-- ==== Sys2Proof/Machine/Fabric.lean ====
section
/-! DEFINITION. The fabric as this package meets it: requests of other packages (R390, R391), payloads and completion
records that they deliver (R116, R392, R393), collectives in the switches (R397, R400, R401), requests that cannot be
delivered (R389), and ports that leave service (R12, R389). -/

namespace Sys2Proof.Machine

/-! ### Requests of other packages -/

/-- The checks of R390 on n bytes at an OFFSET for a DTID; 0 where they pass. -/
def State.remoteCause (s : State) (dtid off n : Nat) (write : Bool) : Nat :=
  let last := off + max n 1 - 1
  let base := s.ctl.pkg * 2 ^ 42
  let regs := upto ((base + off) / 2 ^ 21) (last / 2 ^ 21 + 1 - off / 2 ^ 21)
  let mapped := fun (x : Nat) => x < 2 ^ 42 && (regionOf x == .hbm || regionOf x == .vault || regionOf x == .cap)
  match s.dtidPart s.ctl.pkg dtid with
  | none => 0x14
  | some p =>
    if !mapped off ∨ !mapped last then 0x16
    else if regs.any (fun f => (getD s.own f .blank).owner != some p || !(getD s.own f .blank).exported) then 0x14
    else if write ∧ regs.any (fun f => (getD s.own f .blank).sealed) then 0x12
    else 0

/-- The request changes memory. -/
def remoteWrites : RemoteKind → Bool
  | .load => false
  | .store => true
  | .rmw _ _ => true
  | .cas => true

/-- What the target finds and does (R391): the value returned. A compare-and-swap carries the compared value in the low
64 bits of its data and the new one above. A read pulls release sets of scope dom (R106). -/
def State.remoteDo (s : State) (kind : RemoteKind) (pa n : Nat) (x : BitVec 128) : Nat × State :=
  let s := if kind = .store then s else s.pullAll (s.tagsAt (sectors pa n) .remote)
  let old := getBytes s.mem pa n
  match kind with
  | .load => (old, s.l2Read pa n)
  | .store => (0, s.homeWrite pa n (x.toNat % 2 ^ (8 * n)) none)
  | .rmw op ty => (old, (s.atomicAt pa n).homeWrite pa n (aopVal op ty old x.toNat).1 none)
  | .cas =>
    let s := s.atomicAt pa n
    -- one that stores nothing reaches the home all the same (R141)
    (old, if old = x.toNat % 2 ^ 64 % 2 ^ (8 * n) then s.homeWrite pa n (x.toNat / 2 ^ 64 % 2 ^ (8 * n)) none
      else s.conflictWrite pa n none)

/-- REMOTE_REQUEST (R390, R391): no byte is performed before the checks pass. An RMW that finds damaged data, as a load,
is answered with cause 0x23 (R370). -/
def execRemoteRequest (src : Nat) (dtid : BitVec 16) (kind : RemoteKind) (off size : Nat) (data : BitVec 128) (s : State) :
    Host.Outcome State Fault Refusal :=
  .next (
    let c := s.remoteCause dtid.toNat off size (remoteWrites kind)
    let pa := s.ctl.pkg * 2 ^ 42 + off
    if c ≠ 0 then s.emit (.remoteReply src c 0)
    else if kind ≠ .store ∧ s.badAt pa size then
      (s.logBad ((s.dtidPart s.ctl.pkg dtid.toNat).getD 31) pa).emit (.remoteReply src 0x23 0)
    else
      let r := s.remoteDo kind pa size data
      r.2.emit (.remoteReply src 0 (BitVec.ofNat 128 r.1)))

/-- PAYLOAD_DELIVERY (R116, R392, R393): the bytes at their homes, then the record. -/
def execPayloadDelivery (src : Nat) (dtid : BitVec 16) (off : Nat) (bytes : List (BitVec 8)) (rec : Option Nat)
    (code detail : BitVec 8) (s : State) : Host.Outcome State Fault Refusal :=
  .next (
    let base := s.ctl.pkg * 2 ^ 42
    let c := if bytes.isEmpty then 0 else s.remoteCause dtid.toNat off bytes.length true
    if c ≠ 0 then s.emit (.remoteReply src c 0)
    else
      let s := bytes.zipIdx.foldl (fun (s : State) b => s.homeWrite (base + off + b.2) 1 b.1.toNat none) s
      match rec with
      | none => s.emit (.remoteReply src 0 0)
      | some r =>
        let c := s.remoteCause dtid.toNat r 16 true
        if c ≠ 0 then s.emit (.remoteReply src c 0)
        else
          let s := s.tick
          let v := (if code = 0 then 1 else 3) + 2 ^ 8 * code.toNat + 2 ^ 16 * detail.toNat + 2 ^ 64 * s.time
          (s.homeWrite (base + r) 16 v none).emit (.remoteReply src 0 0))

/-! ### Collectives -/

/-- COLL_CHUNK_ARRIVAL (R397, R400): another member's contribution; each member contributes once, and one that comes after the
time limit finds the collective timed out (R401). A member may report that it has failed a target check (R398). -/
def execCollChunkArrival (dtid : BitVec 16) (cid : BitVec 32) (rank : Nat) (head : CollHead) (elems : List Int) (s : State) :
    Host.Outcome State Fault Refusal :=
  .next (
    let s := s.tick.collDue dtid.toNat cid
    let c := (s.collAt dtid.toNat cid).getD (s.newColl dtid.toNat cid head.tmo)
    if s.collExpired dtid.toNat cid then s
    else
      let c := if head.fail then { c with failed := some (c.failed.getD 3) } else c
      let c := if (look c.heads rank).isSome then c
        else { c with heads := set c.heads rank head, elems := if head.fail then c.elems else set c.elems rank elems }
      -- one that is over here is forgotten with its last contribution
      if c.own.isNone ∧ c.failed.isSome ∧ (if c.members.isEmpty then head.nmem else c.members.length) ≤ c.heads.length then
        s.dropColl c.dtid c.cid
      else s.putColl c)

/-- COLL_TIMEOUT (R401). -/
def execCollTimeout (dtid : BitVec 16) (cid : BitVec 32) (s : State) : Host.Outcome State Fault Refusal :=
  .next (s.tick.collDue dtid.toNat cid)

/-! ### What cannot be delivered, and ports -/

/-- A lane's part of an operation that goes to another package. -/
def State.farLane (s : State) (o : Op) (l : Nat) : Bool :=
  (look o.acc l).any (fun a => a.segs.any (fun g => g.loc == .mem && !s.isLocal g.a))

/-- FLIT_REPLAY_EXHAUSTED (R389): lanes fail with cause 0x23, commands with status 0x09, detail 6. The record of a PUT,
which lies on the package that cannot be reached, is not written. -/
def execFlitReplayExhausted (what : FlitWhat) (s : State) : Host.Outcome State Fault Refusal :=
  .next (match what with
    | .op id lanes =>
      (match look s.ops id with
       | none => s
       | some o =>
         let m := maskOf (fun l => lanes.getLsbD l && o.lanes.getLsbD l && s.farLane o l)
         if m = 0 then s
         else s.fits o.core (((s.failLate id m ⟨1, 0x23, 0, o.kind.access, 15, 0, 0⟩).retestBars (s.coh o.coh).block).settleBlk
           (s.coh o.coh).block))
    | .cmd core slot =>
      (match s.optOf core slot with
       | none => s
       | some o =>
         if !o.busy ∨ o.fin.isSome then s
         else
           match o.instr with
           | .put _ _ _ => s.finishCmd core slot 9 6
           | .get _ _ _ => s.fabEnd core slot o 9 6
           | .coll _ _ _ _ => s.collFail core slot o 9 6
           | _ => s))

/-- What has been sent to another package on a port and is not delivered yet. -/
def State.portBusy (s : State) (port : Nat) : Bool :=
  s.ops.any (fun e => (lanesOf e.2.lanes).any (fun j =>
    (look e.2.acc j).any (fun b => (s.routes b).any (fun r => r.2 == some port) && !s.unsent e.1 e.2 j)))

/-- PORT_OUT_OF_SERVICE (R12, R389): a port leaves service; what has been sent on it is delivered first, and what follows goes
by the new list. -/
def execPortOutOfService (port : Nat) (s : State) : Host.Outcome State Fault Refusal :=
  .next (if s.portBusy port then s
    else
      let s := s.drainWrites (fun w => w.route.isSome)
      { s with fab := { s.fab with ports := s.fab.ports &&& ~~~(1#18 <<< port) } })

end Sys2Proof.Machine
end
=-=-=
Activity - Scan the records for the word "portBusy", and copy each line where it is found.

Answer for this exercise -
def State.portBusy (s : State) (port : Nat) : Bool :=
  .next (if s.portBusy port then s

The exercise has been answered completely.